Collected data entries
- - -

-- ==== Sys2Proof/Laws/KeepsMgmtDma.lean ====
section
/-! SUPPORT. What the operations of MgmtDma.lean keep. -/

namespace Sys2Proof.Laws

open Sys2Proof.Machine

variable {P : Part → Prop}



theorem keeps_setMd [Fact (P .md)] {s₀ s : State} (ch : Nat) (c : MdCh) (hk : Keeps P s₀ s) : Keeps P s₀ (State.setMd s ch c) := by
  unfold State.setMd
  repeat' (first
    | with_reducible assumption
    | with_reducible exact Keeps.refl _
    | fail_if_no_progress (with_reducible apply keeps_mk <;> first | exact .inl Fact.out | with_reducible exact .inr rfl | with_reducible rfl | skip))

theorem keeps_mdFailAt [Fact (P .regs)] {s₀ s : State} (ch addr space : Nat) (hk : Keeps P s₀ s) : Keeps P s₀ (State.mdFailAt s ch addr space) := by
  unfold State.mdFailAt
  repeat' (first
    | with_reducible assumption
    | with_reducible exact Keeps.refl _
    | with_reducible apply keeps_wr)

theorem keeps_mdAddBack [Fact (P .latch)] [Fact (P .regs)] [Fact (P .transit)] {s₀ s : State} (ch : Nat) (hk : Keeps P s₀ s) : Keeps P s₀ (State.mdAddBack s ch) := by
  unfold State.mdAddBack
  repeat' (first
    | with_reducible assumption
    | with_reducible exact Keeps.refl _
    | with_reducible apply keeps_failTransit)

theorem keeps_mdStop [Fact (P .regs)] {s₀ s : State} (ch reason : Nat) (hk : Keeps P s₀ s) : Keeps P s₀ (State.mdStop s ch reason) := by
  unfold State.mdStop
  repeat' (first
    | with_reducible assumption
    | with_reducible exact Keeps.refl _
    | with_reducible apply keeps_wr)

theorem keeps_mdHalt [Fact (P .md)] [Fact (P .ny)] [Fact (P .regs)] {s₀ s : State} (ch : Nat) (hk : Keeps P s₀ s) : Keeps P s₀ (State.mdHalt s ch) := by
  unfold State.mdHalt
  repeat' (first
    | with_reducible assumption
    | with_reducible exact Keeps.refl _
    | with_reducible apply keeps_wr
    | with_reducible apply keeps_setBit
    | with_reducible apply keeps_setMd
    | with_reducible apply keeps_bgDone)

theorem keeps_mdReadDesc [Fact (P .fab)] [Fact (P .md)] [Fact (P .ny)] [Fact (P .regs)] {s₀ s : State} (ch addr space : Nat) (hk : Keeps P s₀ s) : Keeps P s₀ (State.mdReadDesc s ch addr space) := by
  unfold State.mdReadDesc
  repeat' (first
    | with_reducible assumption
    | with_reducible exact Keeps.refl _
    | with_reducible apply keeps_wr
    | with_reducible apply keeps_setMd
    | with_reducible apply keeps_bgBegin
    | with_reducible apply keeps_hostRead
    | fail_if_no_progress (with_reducible apply keeps_mk <;> first | exact .inl Fact.out | with_reducible exact .inr rfl | with_reducible rfl | skip)
    | with_reducible apply keeps_each
    | with_reducible apply keeps_foldl
    | split)

theorem keeps_mdStart [Fact (P .fab)] [Fact (P .md)] [Fact (P .ny)] [Fact (P .regs)] {s₀ s : State} (ch : Nat) (hk : Keeps P s₀ s) : Keeps P s₀ (State.mdStart s ch) := by
  unfold State.mdStart
  repeat' (first
    | with_reducible assumption
    | with_reducible exact Keeps.refl _
    | with_reducible apply keeps_bump
    | with_reducible apply keeps_wr
    | with_reducible apply keeps_mdReadDesc
    | fail_if_no_progress (with_reducible apply keeps_mk <;> first | exact .inl Fact.out | with_reducible exact .inr rfl | with_reducible rfl | skip)
    | with_reducible apply keeps_each
    | with_reducible apply keeps_foldl
    | split)

theorem keeps_mdWriteBack [Fact (P .fab)] [Fact (P .md)] {s₀ s : State} (ch : Nat) (hk : Keeps P s₀ s) : Keeps P s₀ (State.mdWriteBack s ch) := by
  unfold State.mdWriteBack
  repeat' (first
    | with_reducible assumption
    | with_reducible exact Keeps.refl _
    | with_reducible apply keeps_setMd
    | with_reducible apply keeps_hostWrite
    | fail_if_no_progress (with_reducible apply keeps_mk <;> first | exact .inl Fact.out | with_reducible exact .inr rfl | with_reducible rfl | skip)
    | with_reducible apply keeps_each
    | with_reducible apply keeps_foldl
    | split
    | intro _
    | (extract_lets +onlyGivenNames x; refine keeps_cut (x := x) ?_ ?_; on_goal 2 => clear_value x)
    | extract_lets +onlyGivenNames y)

theorem keeps_mdUnit [Fact (P .cu)] [Fact (P .regs)] {s₀ s : State} (ch : Nat) (start stop : Bool) (hk : Keeps P s₀ s) : Keeps P s₀ (State.mdUnit s ch start stop) := by
  unfold State.mdUnit
  repeat' (first
    | with_reducible assumption
    | with_reducible exact Keeps.refl _
    | with_reducible apply keeps_cuStream
    | fail_if_no_progress (with_reducible apply keeps_mk <;> first | exact .inl Fact.out | with_reducible exact .inr rfl | with_reducible rfl | skip)
    | with_reducible apply keeps_each
    | with_reducible apply keeps_foldl
    | split)

theorem keeps_mdEndBad [Fact (P .cu)] [Fact (P .fab)] [Fact (P .latch)] [Fact (P .md)] [Fact (P .regs)] [Fact (P .transit)] {s₀ s : State} (ch status result : Nat) (hk : Keeps P s₀ s) : Keeps P s₀ (State.mdEndBad s ch status result) := by
  unfold State.mdEndBad
  repeat' (first
    | with_reducible assumption
    | with_reducible exact Keeps.refl _
    | with_reducible apply keeps_mdAddBack
    | with_reducible apply keeps_mdUnit
    | with_reducible apply keeps_setMd
    | with_reducible apply keeps_mdWriteBack
    | fail_if_no_progress (with_reducible apply keeps_mk <;> first | exact .inl Fact.out | with_reducible exact .inr rfl | with_reducible rfl | skip)
    | with_reducible apply keeps_each
    | with_reducible apply keeps_foldl
    | split
    | intro _
    | (extract_lets +onlyGivenNames x; refine keeps_cut (x := x) ?_ ?_; on_goal 2 => clear_value x)
    | extract_lets +onlyGivenNames y)

theorem keeps_mdAbort [Fact (P .cu)] [Fact (P .fab)] [Fact (P .latch)] [Fact (P .md)] [Fact (P .regs)] [Fact (P .transit)] {s₀ s : State} (ch : Nat) (hk : Keeps P s₀ s) : Keeps P s₀ (State.mdAbort s ch) := by
  unfold State.mdAbort
  repeat' (first
    | with_reducible assumption
    | with_reducible exact Keeps.refl _
    | with_reducible apply keeps_bump
    | with_reducible apply keeps_mdStop
    | with_reducible apply keeps_mdEndBad
    | with_reducible apply keeps_wr
    | fail_if_no_progress (with_reducible apply keeps_mk <;> first | exact .inl Fact.out | with_reducible exact .inr rfl | with_reducible rfl | skip)
    | with_reducible apply keeps_each
    | with_reducible apply keeps_foldl
    | split
    | intro _
    | (extract_lets +onlyGivenNames x; refine keeps_cut (x := x) ?_ ?_; on_goal 2 => clear_value x)
    | extract_lets +onlyGivenNames y)

theorem keeps_mdCtrl [Fact (P .cu)] [Fact (P .fab)] [Fact (P .latch)] [Fact (P .md)] [Fact (P .ny)] [Fact (P .regs)] [Fact (P .transit)] {s₀ s : State} (ch v : Nat) (hk : Keeps P s₀ s) : Keeps P s₀ (State.mdCtrl s ch v) := by
  unfold State.mdCtrl
  repeat' (first
    | with_reducible assumption
    | with_reducible exact Keeps.refl _
    | with_reducible apply keeps_mdStart
    | with_reducible apply keeps_mdAbort
    | fail_if_no_progress (with_reducible apply keeps_mk <;> first | exact .inl Fact.out | with_reducible exact .inr rfl | with_reducible rfl | skip)
    | with_reducible apply keeps_each
    | with_reducible apply keeps_foldl
    | split)

theorem keeps_mdRegWrite [Fact (P .cu)] [Fact (P .fab)] [Fact (P .latch)] [Fact (P .md)] [Fact (P .ny)] [Fact (P .regs)] [Fact (P .transit)] {s₀ s : State} (off v : Nat) (hk : Keeps P s₀ s) : Keeps P s₀ (State.mdRegWrite s off v) := by
  unfold State.mdRegWrite
  repeat' (first
    | with_reducible assumption
    | with_reducible exact Keeps.refl _
    | with_reducible apply keeps_mdCtrl
    | with_reducible apply keeps_bump
    | with_reducible apply keeps_writePlain
    | fail_if_no_progress (with_reducible apply keeps_mk <;> first | exact .inl Fact.out | with_reducible exact .inr rfl | with_reducible rfl | skip)
    | with_reducible apply keeps_each
    | with_reducible apply keeps_foldl
    | split
    | intro _
    | (extract_lets +onlyGivenNames x; refine keeps_cut (x := x) ?_ ?_; on_goal 2 => clear_value x)
    | extract_lets +onlyGivenNames y)

theorem keeps_execMdStart [Fact (P .cu)] [Fact (P .fab)] [Fact (P .latch)] [Fact (P .md)] [Fact (P .ny)] [Fact (P .regs)] [Fact (P .sp)] [Fact (P .transit)] (w : Who) (ch : Fin 8) (s : State) : Outs P s (execMdStart w ch s) := by
  unfold execMdStart
  apply outs_next
  repeat' (first
    | with_reducible assumption
    | with_reducible exact Keeps.refl _
    | with_reducible apply keeps_guardWrite
    | with_reducible apply keeps_mdCtrl
    | fail_if_no_progress (with_reducible apply keeps_mk <;> first | exact .inl Fact.out | with_reducible exact .inr rfl | with_reducible rfl | skip)
    | with_reducible apply keeps_each
    | with_reducible apply keeps_foldl
    | split
    | intro _)

theorem keeps_execMdAbort [Fact (P .cu)] [Fact (P .fab)] [Fact (P .latch)] [Fact (P .md)] [Fact (P .ny)] [Fact (P .regs)] [Fact (P .sp)] [Fact (P .transit)] (w : Who) (ch : Fin 8) (s : State) : Outs P s (execMdAbort w ch s) := by
  unfold execMdAbort
  apply outs_next
  repeat' (first
    | with_reducible assumption
    | with_reducible exact Keeps.refl _
    | with_reducible apply keeps_guardWrite
    | with_reducible apply keeps_mdCtrl
    | fail_if_no_progress (with_reducible apply keeps_mk <;> first | exact .inl Fact.out | with_reducible exact .inr rfl | with_reducible rfl | skip)
    | with_reducible apply keeps_each
    | with_reducible apply keeps_foldl
    | split
    | intro _)

theorem keeps_execMdStoppingDone [Fact (P .md)] [Fact (P .ny)] [Fact (P .regs)] (ch : Fin 8) (s : State) : Outs P s (execMdStoppingDone ch s) := by
  unfold execMdStoppingDone
  apply outs_next
  repeat' (first
    | with_reducible assumption
    | with_reducible exact Keeps.refl _
    | with_reducible apply keeps_mdHalt
    | fail_if_no_progress (with_reducible apply keeps_mk <;> first | exact .inl Fact.out | with_reducible exact .inr rfl | with_reducible rfl | skip)
    | with_reducible apply keeps_each
    | with_reducible apply keeps_foldl
    | split)

end Sys2Proof.Laws
end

- - -

> _TASK OBJECTIVE_
Among the lines above, please find those with "lean" and copy them.

> _FINISHED EXERCISE_
-- ==== Sys2Proof/Laws/KeepsMgmtDma.lean ====
/-! SUPPORT. What the operations of MgmtDma.lean keep. -/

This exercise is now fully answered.